/-- R368 CRYPTO_SPEC (0x0077): "The counter counts each operation counted by INST_SPEC that is a cryptographic operation." -/
def occCryptoSpec (b : Obs) : Bool :=
  occInstSpec b
    && b.own .cryptoSpec
    && b.never .asePmullLong
    && b.never .svePmullLong
    && b.gated .sve2Cryptographic (b.has .sve2)

/-- An Advanced SIMD data-processing operation (ASE_SPEC R365). Log 70. -/
def Obs.classAseSpec (b : Obs) : Bool :=
  b.own .aseSpec
    && b.never .integerDataProcessing
    && (b.never .scalarFloatingPoint || (b.is .aseScalar))
    && b.never .loadOrStore
    && !occCryptoSpec b
    && b.gated .asePmullLong (b.has .crypto)

/-- An SME data-processing operation (SME_SPEC R1147). Log 70. -/
def Obs.classSmeSpec (b : Obs) : Bool :=
  b.own .smeSpec && b.is .operatesOnZaOrZt && b.never .loadOrStore && b.never .nonSimdSme

/-- An SVE data-processing operation (SVE_SPEC R511). What CRYPTO_SPEC counts is left out only where the Cryptographic Extension is
implemented. Log 70. -/
def Obs.classSveSpec (b : Obs) : Bool :=
  b.own .sveSpec
    && b.never .loadOrStore
    && !(b.has .crypto && occCryptoSpec b)
    && !(b.has .sme && b.classSmeSpec)

/-- R1148 SE_SPEC (0x835D): "The counter counts each operation counted by INST_SPEC that is an Advanced SIMD, SVE, or SME
data-processing operation." -/
def occSeSpec (b : Obs) : Bool := occInstSpec b && (b.classAseSpec || b.classSveSpec || b.classSmeSpec)

/-- R364 DP_SPEC (0x0073): "The counter counts each operation counted by INST_SPEC that is an integer data-processing operation." An
operation due to a prefetch instruction that U75 and U77 leave is one, in AArch32 state too. A non-SIMD SVE one is counted as the list
says, only where SVE_SPEC is implemented. The model's choices, where the general sentence and the "That is" list differ: what none of the
events named counts and the list does not name (an ISB, SVC, HVC, SMC, BRK or BKPT that PC_WRITE_SPEC does not count, a branch not taken with
U78 false) is one where it is supplied (log 74); what the list names and one of those events counts (a non-SIMD SVE operation that SVE_SPEC
counts) is none (log 78). Logs 60 and 63. -/
def occDpSpec (b : Obs) : Bool :=
  occInstSpec b
    && (if occPrfSpec b then !(b.choice 75 .ldSpec || b.choice 77 .ldstSpec) else b.own .dpSpec)
    && !occLdstSpec b
    && !occPcWriteSpec b
    && !occVfpSpec b
    && !occSeSpec b
    && !occCryptoSpec b
    && b.gated .nonSimdSve (b.has .sve && b.implements .sveSpec)

/-- R512 ASE_SVE_SPEC (0x8057): "The counter counts each operation counted by INST_SPEC that is an Advanced SIMD data-processing
operation or an SVE data-processing operation." -/
def occAseSveSpec (b : Obs) : Bool := occInstSpec b && (b.classAseSpec || b.classSveSpec)

/-- R365 ASE_SPEC (0x0074): "The counter counts each operation counted by ASE_SVE_SPEC that is an Advanced SIMD data-processing
operation." -/
def occAseSpec (b : Obs) : Bool := occAseSveSpec b && b.classAseSpec

/-- R369 BR_IMMED_SPEC (0x0078): "The counter counts each speculatively executed immediate branch instruction." U79; conflict C1. -/
def occBrImmedSpec (b : Obs) : Bool :=
  b.own .brImmedSpec
    && (if b.is .contextSynchronization then b.pcWriteIncludes 3 && b.choice 79 .brImmedSpec
      else if b.aarch32 then b.oneOf [.a32B, .a32Bl, .a32BlxLabel, .a32Cbz, .a32Cbnz] else b.oneOf [.a64B, .a64BCond, .a64Bl, .a64Cbz, .a64Cbnz, .a64Tbz, .a64Tbnz, .a64BcCond, .a64CbccImm, .a64CbccReg, .a64Cbbcc, .a64Cbhcc])

/-- R370 BR_RETURN_SPEC (0x0079): "The counter counts each speculatively executed procedure return instruction." -/
def occBrReturnSpec (b : Obs) : Bool := b.own .brReturnSpec && b.procedureReturn

/-- R371 BR_INDIRECT_SPEC (0x007A): "The counter counts each speculatively executed indirect branch instruction. ... Software change
of the PC has the same definition as for the PC_WRITE_SPEC event." Taken or not. U11. Logs 51 and 72. -/
def occBrIndirectSpec (b : Obs) : Bool :=
  b.own .brIndirectSpec
    && b.pcChangeSpec
    && b.notExceptionGenerating
    && !occBrImmedSpec b

/-- R372 ISB_SPEC (0x007C): "The counter counts each speculatively executed Instruction Synchronization Barrier instruction." -/
def occIsbSpec (b : Obs) : Bool := b.own .isbSpec

/-- R373 DSB_SPEC (0x007D): "The counter counts each speculatively executed data synchronization and speculative load barrier
instruction." -/
def occDsbSpec (b : Obs) : Bool := b.own .dsbSpec

/-- R374 DMB_SPEC (0x007E): "The counter counts each speculatively executed data memory barrier instruction." Conflict C2, decision
D14. -/
def occDmbSpec (b : Obs) : Bool :=
  (if b.is .cp15Dsb then b.impl.dmbCp15Dsb && b.own .dsbSpec else b.own .dmbSpec)
    && b.never .impliedBarrier

/-- R375 CSDB_SPEC (0x007F): "The counter counts each speculatively executed control speculation barrier instruction." -/
def occCsdbSpec (b : Obs) : Bool := b.own .csdbSpec

/-- R376 RC_LD_SPEC (0x0090): "The counter counts each speculatively executed Memory-read operation with acquire or acquirepc
semantics." -/
def occRcLdSpec (b : Obs) : Bool := b.own .rcLdSpec

/-- R377 RC_ST_SPEC (0x0091): "The counter counts each speculatively executed Memory-write operation with release semantics." -/
def occRcStSpec (b : Obs) : Bool := b.own .rcStSpec

/-- R717 L3D_CACHE_RW (0x8150): "The counter counts each access counted by L3D_CACHE that is due to a demand Memory-read operation
or demand Memory-write operation." -/
def occL3dCacheRw (b : Obs) : Bool := occL3dCache b && b.own .l3dCacheRw

/-- R824 L3D_CACHE_HIT_RW (0x81CE): "The counter counts each demand access counted by L3D_CACHE_RW that hits in the Level 3 data or
unified cache." -/
def occL3dCacheHitRw (b : Obs) : Bool := occL3dCacheRw b && b.own .l3dCacheHitRw

/-- R391 L3D_CACHE_HIT_RW_FEXT_PROP (0x00AE): "The counter counts each demand access first hit counted by L3D_CACHE_HIT_RW where the
cache line was fetched in response to an external propagating transaction." -/
def occL3dCacheHitRwFextProp (b : Obs) : Bool :=
  occL3dCacheHitRw b
    && b.own .l3dCacheHitRwFextProp
    && b.never .laterHit
    && b.never .lineAlreadyReported

/-- R378 L3D_CACHE_HIT_WR_FEXT_PROP (0x0092): "The counter counts each demand access first hit counted by L3D_CACHE_HIT_RW_FEXT_PROP
due to a demand Memory-write operation." -/
def occL3dCacheHitWrFextProp (b : Obs) : Bool := occL3dCacheHitRwFextProp b && b.own .l3dCacheHitWrFextProp

/-- R379 L3D_CACHE_RD (0x00A0): "If the L3D_CACHE_RW event is implemented, the counter counts each access counted by L3D_CACHE_RW
that is a Memory-read operation." -/
def occL3dCacheRd (b : Obs) : Bool :=
  b.own .l3dCacheRd
    && (if b.implements .l3dCacheRw then occL3dCacheRw b else occL3dCache b)

/-- R380 L3D_CACHE_WR (0x00A1): "If the L3D_CACHE_RW event is implemented, the counter counts each access counted by L3D_CACHE_RW
that is a Memory-write operation." -/
def occL3dCacheWr (b : Obs) : Bool :=
  b.own .l3dCacheWr
    && (if b.implements .l3dCacheRw then occL3dCacheRw b else occL3dCache b)

/-- R381 L3D_CACHE_REFILL_RD (0x00A2): "The counter counts each access counted by both L3D_CACHE_RD and L3D_CACHE_REFILL." -/
def occL3dCacheRefillRd (b : Obs) : Bool := occL3dCacheRd b && occL3dCacheRefill b

/-- R382 L3D_CACHE_REFILL_WR (0x00A3): "The counter counts each access counted by both L3D_CACHE_REFILL and L3D_CACHE_WR." -/
def occL3dCacheRefillWr (b : Obs) : Bool := occL3dCacheRefill b && occL3dCacheWr b

/-- R383 L3D_CACHE_WB_VICTIM (0x00A6): "The counter counts each write-back counted by L3D_CACHE_WB that occurs because the line is
allocated for an access made by the PE." -/
def occL3dCacheWbVictim (b : Obs) : Bool := occL3dCacheWb b && b.own .l3dCacheWbVictim

/-- R384 L3D_CACHE_WB_CLEAN (0x00A7): "The counter counts each write-back counted by L3D_CACHE_WB that occurs because of a coherency
operation made by another PE or, optionally, the execution of a cache maintenance instruction." -/
def occL3dCacheWbClean (b : Obs) : Bool :=
  occL3dCacheWb b
    && b.own .l3dCacheWbClean
    && b.gated .cacheMaintenance (b.choice 67 .l3dCacheWbClean)
    && b.never .transferWithoutWriteBack

/-- R385 L3D_CACHE_INVAL (0x00A8): "The counter counts each invalidation of a cache line in the Level 3 data or unified cache. For
example:" -/
def occL3dCacheInval (b : Obs) : Bool :=
  b.own .l3dCacheInval
    && b.never .refillInvalidates
    && b.gated .setWayMaintenance (b.has .pmuv3p4 && b.choice 68 .l3dCacheInval)

/-- R823 L2D_CACHE_HIT_RW (0x81CD): "The counter counts each demand access counted by L2D_CACHE_RW that hits in the Level 2 data or
unified cache." -/
def occL2dCacheHitRw (b : Obs) : Bool := occL2dCacheRw b && b.own .l2dCacheHitRw

/-- R388 L2D_CACHE_HIT_RW_FEXT_PROP (0x00AB): "The counter counts each demand access first hit counted by L2D_CACHE_HIT_RW where the
cache line was fetched in response to an external propagating transaction." -/
def occL2dCacheHitRwFextProp (b : Obs) : Bool :=
  occL2dCacheHitRw b
    && b.own .l2dCacheHitRwFextProp
    && b.never .laterHit
    && b.never .lineAlreadyReported

/-- R386 L2D_CACHE_HIT_RD_FEXT_PROP (0x00A9): "The counter counts each demand access first hit counted by L2D_CACHE_HIT_RW_FEXT_PROP
due to a demand Memory-read operation." -/
def occL2dCacheHitRdFextProp (b : Obs) : Bool := occL2dCacheHitRwFextProp b && b.own .l2dCacheHitRdFextProp

/-- R387 L2D_CACHE_HIT_WR_FEXT_PROP (0x00AA): "The counter counts each demand access first hit counted by L2D_CACHE_HIT_RW_FEXT_PROP
due to a demand Memory-write operation." -/
def occL2dCacheHitWrFextProp (b : Obs) : Bool := occL2dCacheHitRwFextProp b && b.own .l2dCacheHitWrFextProp

/-- R389 L3D_CACHE_EXT_PROP (0x00AC): "The counter counts each operation that writes into the level 3 data cache that is initiated
by an external propagating transaction." -/
def occL3dCacheExtProp (b : Obs) : Bool := b.own .l3dCacheExtProp && !occL3dCacheRefill b

/-- R390 L3D_CACHE_EXT_PROP_PRFM_IR (0x00AD): "The counter counts each access counted by L3D_CACHE_EXT_PROP that happens after local
PE executes a prefetch with intent to read on the location." -/
def occL3dCacheExtPropPrfmIr (b : Obs) : Bool := occL3dCacheExtProp b && b.own .l3dCacheExtPropPrfmIr

/-- R392 L3D_CACHE_HIT_RD_FEXT_PROP (0x00AF): "The counter counts each demand access first hit counted by L3D_CACHE_HIT_RW_FEXT_PROP
due to a demand Memory-read operation." -/
def occL3dCacheHitRdFextProp (b : Obs) : Bool := occL3dCacheHitRwFextProp b && b.own .l3dCacheHitRdFextProp

/-- R393 STSHH_SPEC (0x00B0): "The counter counts each speculatively executed STSHH instruction." -/
def occStshhSpec (b : Obs) : Bool := b.own .stshhSpec

/-- R394 STSHH_KEEP_SPEC (0x00B1): "The counter counts each speculatively executed STSHH KEEP instruction counted by STSHH_SPEC." -/
def occStshhKeepSpec (b : Obs) : Bool := occStshhSpec b && b.own .stshhKeepSpec
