/-- R623 FP_DP_SCALE2_OPS_SPEC (0x80D6): "The counter increments by v for each speculatively executed scalable tile arithmetic
operation, due to an instruction where the largest type was double-precision floating-point." -/
def occFpDpScale2OpsSpec (b : Obs) : Bool := b.own .fpDpScale2OpsSpec && !occFpFixedOpsSpec b && !occFpScaleOpsSpec b

/-- R624 INT_SCALE2_OPS_SPEC (0x80D8): "The counter increments by v for each speculatively executed scalable tile arithmetic
operation, due to an instruction where the type was integer." -/
def occIntScale2OpsSpec (b : Obs) : Bool :=
  b.own .intScale2OpsSpec
    && !occFpFixedOpsSpec b
    && !occFpScaleOpsSpec b
    && !occIntFixedOpsSpec b
    && !occIntScaleOpsSpec b

/-- R625 LDST_SCALE_BYTES_SPEC (0x80DA): "The counter counts each byte speculatively read or written due to any of:" -/
def occLdstScaleBytesSpec (b : Obs) : Bool :=
  b.own .ldstScaleBytesSpec
    && b.is .scalableVectorLoadStore
    && b.never .loadAndReplicate

/-- R626 LDST_FIXED_BYTES_SPEC (0x80DB): "The counter counts each byte speculatively read or written due to any of:" -/
def occLdstFixedBytesSpec (b : Obs) : Bool :=
  b.own .ldstFixedBytesSpec
    && (b.never .scalableVectorLoadStore || b.is .loadAndReplicate)

/-- R627 LD_SCALE_BYTES_SPEC (0x80DC): "The counter counts each speculatively read byte due to any of:" -/
def occLdScaleBytesSpec (b : Obs) : Bool :=
  b.own .ldScaleBytesSpec
    && b.is .scalableVectorLoadStore
    && b.never .loadAndReplicate

end Sys2Proof.Machine
end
####
WHAT IS EXPECTED:
Take each line above that contains "classAseSpec" and copy it out.

RESPONSE AREA:
def Obs.classAseSpec (b : Obs) : Bool :=
def occSeSpec (b : Obs) : Bool := occInstSpec b && (b.classAseSpec || b.classSveSpec || b.classSmeSpec)
def occAseSveSpec (b : Obs) : Bool := occInstSpec b && (b.classAseSpec || b.classSveSpec)
def occAseSpec (b : Obs) : Bool := occAseSveSpec b && b.classAseSpec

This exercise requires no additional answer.